An object of class speMCA, with an additional item :
ratio
the within-class inertia percentage
.
Arguments
data
data frame with only categorical variables, i.e. factors
class
factor specifying the class
excl
numeric vector indicating the indexes of the "junk" categories (default is NULL). See getindexcat or use ijunk interactive function to identify these indexes. It may also be a character vector of junk categories, specified in the form "namevariable.namecategory" (for instance "gender.male").
row.w
numeric vector of row weights. If NULL (default), a vector of 1 for uniform row weights is used.
ncp
number of dimensions kept in the results (by default 5)
Author
Nicolas Robette
Details
Within-class Multiple Correspondence Analysis is a MCA where the active categories are centered on the mean of their class (i.e. conditional frequencies) instead of the overall mean (i.e. marginal frequencies).

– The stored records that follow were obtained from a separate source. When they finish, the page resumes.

-- ==== Sys2Proof/Laws/Operands.lean ====
section
/-! SUPPORT. The set size, the sizing and the axis numbers. -/

namespace Sys2Proof.Machine

theorem setSize_cases (st : Bool) : setSize st = 6 ∧ st = false ∨ setSize st = 8 ∧ st = true := by
  cases st <;> simp [setSize]

theorem State.setSize_cases (s : State) : s.setSize = 6 ∨ s.setSize = 8 :=
  (Machine.setSize_cases s.storeTemp).imp And.left And.left

theorem State.setSize_pos (s : State) : 0 < s.setSize := by
  rcases s.setSize_cases with h | h <;> omega

theorem State.setSize_le (s : State) : s.setSize ≤ 8 := by
  rcases s.setSize_cases with h | h <;> omega

@[simp] theorem Axis.ofCode_code (a : Axis) : Axis.ofCode a.code = a := by cases a <;> rfl

theorem Axis.code_ofCode (c : Tag) : (Axis.ofCode c).code = c := by
  revert c
  decide

theorem Axis.code_toNat_lt (a : Axis) : a.code.toNat < 4 := by cases a <;> decide

/-- The record of a present axis lies within its set (40_codec.md R93). -/
theorem axis_inside {st : Bool} {axis : Axis} (h : axisPresent st axis = true) :
    2 * axis.code.toNat + 2 ≤ setSize st := by
  cases st <;> cases axis <;> simp_all [axisPresent, setSize, Axis.code]

/-- The clamp of `Sizing` keeps the transfer inside the buffer (42_realigner.md R121). -/
theorem sizing_fits {units sz capacity carry : Nat} (hc : carry ≤ capacity) :
    carry + sizing units sz capacity carry * sz ≤ capacity := by
  have h1 : sizing units sz capacity carry ≤ (capacity - carry) / sz := Nat.min_le_right _ _
  have h2 := Nat.mul_le_mul_right sz h1
  have h3 := Nat.div_mul_le_self (capacity - carry) sz
  omega

/-- With a legal `CAPACITY` the sizing is 0 exactly when fewer than `S` bytes are pending (42_realigner.md R121). -/
theorem State.requestedSamples_eq_zero (s : State) (units : Nat) :
    s.requestedSamples units = 0 ↔ units * 2 < s.setSize := by
  have hcap := s.params.capacity_ge
  have hcar := s.carryBytes.isLt
  have hpos := s.setSize_pos
  have hle := s.setSize_le
  have hmax : 1 ≤ (s.params.capacity - s.carryBytes) / s.setSize :=
    (Nat.le_div_iff_mul_le hpos).2 (by omega)
  have hreq : units * 2 / s.setSize = 0 ↔ units * 2 < s.setSize := by
    rw [Nat.div_eq_zero_iff]
    omega
  rw [State.requestedSamples, sizing, ← hreq]
  omega

end Sys2Proof.Machine
end

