theorem encodesItsRow (i : Instr) : Laws.EncodesItsRow.Statement i := by
  cases i with
  | recX v => exact Laws.EncodesItsRow.recX v
  | recY v => exact Laws.EncodesItsRow.recY v
  | recZ v => exact Laws.EncodesItsRow.recZ v
  | recT v => exact Laws.EncodesItsRow.recT v
  | nop => exact Laws.EncodesItsRow.nop
  | cfg st => exact Laws.EncodesItsRow.cfg st
  | issue units busy => exact Laws.EncodesItsRow.issue units busy
  | get index axis => exact Laws.EncodesItsRow.get index axis
  | release => exact Laws.EncodesItsRow.release
  | reserved101 => exact Laws.EncodesItsRow.reserved101
  | reserved110 => exact Laws.EncodesItsRow.reserved110
  | reserved111 => exact Laws.EncodesItsRow.reserved111
  | teIdle => exact Laws.EncodesItsRow.teIdle
  | byte d => exact Laws.EncodesItsRow.byte d
  | doneOk => exact Laws.EncodesItsRow.doneOk
  | doneFail => exact Laws.EncodesItsRow.doneFail
  | reset => exact Laws.EncodesItsRow.reset

@[simp] theorem PortWord.format_used (w : PortWord) : w.used.format = w.format := by cases w <;> rfl

/-- The operand ports are no part of the bits a row tests. -/
@[simp] theorem PortWord.code_used (w : PortWord) : w.used.code = w.code := by
  cases w with
  | record | resetPin => rfl
  | host h =>
    simp only [used, code, HostPorts.used]
    split_ifs <;> rfl
  | transport e =>
    simp only [used, code, TransportPorts.used]
    split_ifs <;> rfl

/-- A word stands on the ports of the row it decodes to and matches that row. -/
theorem decode_matches_row {w : PortWord} {i : Instr} (h : decode w = .ok i) :
    i.row.format = w.format ∧ w.code &&& i.row.mask = i.row.pattern := by
  obtain ⟨hformat, hcode⟩ := encodesItsRow i
  rw [encode_decode h] at hformat hcode
  exact ⟨by rw [← hformat, w.format_used], by rw [← hcode, w.code_used]⟩

/-- Settles O1: the record rows keep the tag above the value bits, and the ports of `ISSUE` hold the operands that fit. -/
theorem decodeOfEncodeGivesTheOperation : Obligations.DecodeOfEncodeGivesTheOperation :=
  fun _ _ => decode_encode

/-- Settles O2, by cases on the group of ports. -/
theorem encodeOfDecodeGivesTheUsedPorts : Obligations.EncodeOfDecodeGivesTheUsedPorts :=
  fun _ _ => encode_decode

/-- Settles O5: the word matches its own row, and another row of the format tests the same bits for another pattern. -/
theorem eachWordMatchesOneRow : Obligations.EachWordMatchesOneRow := by
  intro w i j h hj
  obtain ⟨hi, hmatch⟩ := decode_matches_row h
  obtain ⟨hmask, hpattern⟩ := opcodeTable_exclusive _ (row_mem_opcodeTable j) _ (row_mem_opcodeTable i) (hj.trans hi.symm)
  refine ⟨hi, fun hw => hpattern ?_, fun hrow => hrow ▸ hmatch⟩
  rw [← hw, hmask, hmatch]

/-- Settles O3: each of the words evaluates. -/
theorem writtenOutWordsDecode : Obligations.WrittenOutWordsDecode :=
  ⟨rfl, rfl, rfl, rfl, rfl, rfl, rfl, rfl, rfl, rfl, rfl⟩

/-- Settles O4: the four clauses are one fact about the four axis numbers. -/
theorem recordWordIsTagThenValueBits : Obligations.RecordWordIsTagThenValueBits :=
  fun _ _ hv => ⟨decode_record_of_tag .x hv, decode_record_of_tag .y hv, decode_record_of_tag .z hv,
    decode_record_of_tag .t hv⟩

end Sys2Proof
end

section
/-! PROOFS. Steps and clocks (30_encoding.md R80): a step is its first label executed, and which labels a clock presents. -/

namespace Sys2Proof.Machine

/-- The step of a state with a waiting port word that decodes. -/
theorem step_of_inputs_cons {s : State} {w : PortWord} {rest : List PortWord} {i : Instr} (hin : s.inputs = w :: rest)
    (hw : decode w = .ok i) : step s = exec i { s with inputs := rest } := by
  simp only [step, hin, hw]

/-- The step of a clock presented to a state with nothing waiting executes the first of the clock's labels. -/
theorem step_presentClock {s : State} {c : Clock} {w : PortWord} {rest : List PortWord} {i : Instr} (hin : s.inputs = [])
    (hc : c.labels = w :: rest) (hw : decode w = .ok i) :
    step (s.presentClock c) = exec i { s with inputs := rest } :=
  step_of_inputs_cons (s := s.presentClock c) (by simp [State.presentClock, hin, hc]) hw

end Sys2Proof.Machine

namespace Sys2Proof

open Machine

section
variable {c : Clock}

theorem Clock.labels_of_no_reset (hrst : c.rst = 0) :
    c.labels =
      if c.transport.tev = 0 then [.host c.host]
      else if c.host.cmdOp = 0 then [.transport c.transport]
      else [.transport c.transport, .host c.host] :=
  if_neg (by rw [hrst]; decide)

theorem Clock.labels_of_idle (hrst : c.rst = 0) (htev : c.transport.tev = 0) : c.labels = [.host c.host] := by
  rw [labels_of_no_reset hrst, if_pos htev]

theorem Clock.labels_of_nop (hrst : c.rst = 0) (htev : c.transport.tev ≠ 0) (hop : c.host.cmdOp = 0) :
    c.labels = [.transport c.transport] := by
  rw [labels_of_no_reset hrst, if_neg htev, if_pos hop]

theorem Clock.labels_of_event_and_command (hrst : c.rst = 0) (htev : c.transport.tev ≠ 0) (hop : c.host.cmdOp ≠ 0) :
    c.labels = [.transport c.transport, .host c.host] := by
  rw [labels_of_no_reset hrst, if_neg htev, if_neg hop]

end

/-- Settles O6: the step decodes the word presented next. -/
theorem stepRunsTheDecodedOperation : Obligations.StepRunsTheDecodedOperation :=
  fun _ _ _ _ hin hw => step_of_inputs_cons hin hw

/-- Settles O8: the clock presents the event and then the command, and the event's step leaves the command waiting. -/
theorem eventThenCommandInOneClock : Obligations.EventThenCommandInOneClock := by
  intro s c e k hin hrst htev hop he hk
  have hevent := step_presentClock hin (Clock.labels_of_event_and_command hrst htev hop) he
  refine ⟨hevent, fun t ht => ?_⟩
  obtain ⟨-, -, hwait⟩ := configurationIsStable e _ t (hevent.symm.trans ht)
  exact ⟨hwait, step_of_inputs_cons hwait hk⟩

It is also known as "conditional MCA" and can be seen as a special case of MCA on orthogonal instrumental variables, with only one (categorical) instrumental variable.
References
Escofier B., 1990, Analyse des correspondances multiples conditionnelle, La revue de Modulad, 5, 13-28.
Lebart L., Morineau A. et Warwick K., 1984, Multivariate Descriptive Statistical Analysis, John Wiley and sons, New-York.)